Latest update April 2nd, 2025 8:00 AM
Apr 24, 2010 Letters
Dear Editor,
I express my heartfelt condolences to the family of Mr. Clarence Ellis at his recent passing.
Over the last two decades, I have had extended colloquies with him in the press on a host of subjects on Guyana. I always found him to be erudite, reasoned and deeply committed to peace, reconciliation and the development of Guyana. It is a loss to all of us that he is no longer with us.
In 2007, he and I had an exchange in the pages of Kaieteur News that revealed our agreement far outweighed our disagreement on several issues.
As I wrote then, “In the discussion with Mr. Clarence Ellis on the gulf between Indian and African Guyanese, it may be useful to summarise the points on which I believe we have agreement.
1. Deep fears of ‘domination” and “subjugation” underlie the reflexive defensive and offensive reactions Indians and Africans have to each other when it comes to matters of national power.
2. Extra-national diasporic organisations should be sensitive to the internal inter-ethnic dynamics and try not to exacerbate divisions.
3. While all groups in Guyana were subjected to the mental chains of a hegemonising programme centred on “education” by the British after 1838, Africans uniquely experienced slavery (domination” in Gramsci) which utilized unimaginable terror and brutalities to denude them of their culture. The resultant “Creole” culture perpetuates many of the debilitations of that earlier experience.
4. Because of the different cultures they brought with them, the different times they were introduced, the different methodologies of control between slavery and indentureship, their spatial separation etc., the major groups have differing cultural responses to the demands of “modernisation”.
5. Governments have an obligation to take into consideration these differing cultural repertoires when designing and implementing programmes.
6. Governance structures should be severely decentralised and development should be community focused. At the central level, executive power must be shared to deal with the African Ethnic Security Dilemma.
7. Anti-African racism exists in Guyana and across the world and is deeply embedded in the European Enlightenment project that still undergirds much of what is defined and legitimised as “knowledge”. This is the causative constant.
8. While the caste system in India is deformed and an abomination as presently practiced there, it is not a factor in modern Guyana and is not the ideology of the PPP Government Guyana.
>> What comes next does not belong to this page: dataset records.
-- ==== Sys2Proof/Machine/Tables.lean ====
section
/-!
DEFINITION. The forwarding tables (chapter 10): the route trie, the flow table and the learning bridge with its aging,
their commands and their line protection.
-/

namespace Sys2Proof.Machine

/-- The cumulative strides of a family's levels (R241). -/
def trieCum (fam : Nat) : List Nat := if fam = 0 then [8, 14, 20, 26, 32] else [16, 24, 32, 40, 48, 56, 64]

/-- The address bits that a family uses (R241). -/
def famBits (fam : Nat) : Nat := if fam = 0 then 32 else 64

/-- The top `n` bits of a family's address. -/
def topBits (fam a n : Nat) : Nat := a / 2 ^ (famBits fam - n)

/-- A prefix covers an address. -/
def Route.covers (r : Route) (a : Nat) : Bool := topBits r.fam r.pfx r.len == topBits r.fam a r.len

/-- The routes of a die and family. -/
def State.routesOf (s : State) (d fam : Nat) : List Route := s.routes.filter (fun r => r.die == d && r.fam == fam)

/-- The longest prefix that covers an address (R242). -/
def State.lpm (s : State) (d fam a : Nat) : Option Route :=
  (s.routesOf d fam).foldl (fun b r => if r.covers a then (match b with
    | none => some r
    | some q => if q.len < r.len then some r else some q) else b) none

/-- The level in which a prefix of a length ends (R242). -/
def endLevel (fam len : Nat) : Nat := ((trieCum fam).filter (· < len)).length

/-- The nodes that a prefix needs at the levels below the root: level and path (R243). -/
def routeNodes (r : Route) : List (Nat × Nat) :=
  (List.range (endLevel r.fam r.len)).map (fun l => (l + 1, topBits r.fam r.pfx ((trieCum r.fam).getD l 0)))

/-- The nodes of a pool (R243). -/
def poolNodes (fam level : Nat) : Nat := if fam = 0 then (if level = 1 then 256 else 8192) else 1024

/-- The prefixes of a family fit its pools and its count (R241, R243). -/
def trieFits (fam : Nat) (l : List Route) : Bool :=
  let nodes := (l.map routeNodes).flatten.eraseDups
  decide (l.length ≤ (if fam = 0 then 16384 else 4096)) &&
  (trieCum fam).length.fold (fun lv _ ok => ok && decide ((nodes.filter (fun n => n.1 == lv)).length ≤ poolNodes fam lv)) true

/-- The line of 64 slots that a lookup of an address reads at a level: the model's numbering of trie lines, by family,
level and the slot's place in its level. -/
def trieLine (fam level a : Nat) : Nat :=
  (fam * 8 + level) * 2 ^ 64 + topBits fam a ((trieCum fam).getD level 0) / 64

/-- The levels that a lookup reads: it goes on while a longer prefix shares the bits so far (R242). -/
def State.lookupLevels (s : State) (d fam a : Nat) : Nat :=
  let rs := s.routesOf d fam
  ((trieCum fam).takeWhile (fun c => rs.any (fun r => decide (c < r.len) && topBits fam r.pfx c == topBits fam a c))).length + 1

/-- A lookup reaches a line that is marked bad (R262). -/
def State.trieBad (s : State) (d fam a : Nat) : Bool :=
  (List.range (s.lookupLevels d fam a)).any (fun l => s.flag (.fwd .xRT_BAD) d (trieLine fam l a))

/-- A route lookup of a frame (R244): the handle of the longest prefix, the default handle, or nothing; with its
counter. -/
def routeLookup (d fam a : Nat) (s : State) : Option Nat × State :=
  match (if s.trieBad d fam a then none else s.lpm d fam a) with
  | some r => (some r.handle, s.bump (.fwd .CNT) d 0)
  | none =>
    let s := s.bump (.fwd .CNT) d 1
    (if s.flag (.fwd .RT_CFG_DEF_EN) d then some (s.get (.fwd .RT_CFG_DEF_HANDLE) d) else none, s)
9. Economic development of all groups is a prerequisite for social peace and stability – not to mention justice.”
One issue that has not been commented on in the dialogue is the Indian Ethnic Security Dilemma: that even though their party may win elections, because the coercive apparatus (the essence of the “state” in Gramsci) are dominated by their political opponents – Africans, Indians experience an existential physical insecurity. This locks them into a defensive mode vis a vis Africans.
How do we deal with this? Shouldn’t we have a more nuanced view as to what constitutes “state power” and who controls it?
Mr. Ellis replied that mine was an “excellent summing up of where we are” but disagreed with my premises on how to deal with the “The Indian Ethnic Security Dilemma”. This, he felt, “is best confronted in the very Constitution that we now have if it is amended to put that supposedly coercive apparatus firmly under the controlling oversight of Parliament and out of the control of the President.”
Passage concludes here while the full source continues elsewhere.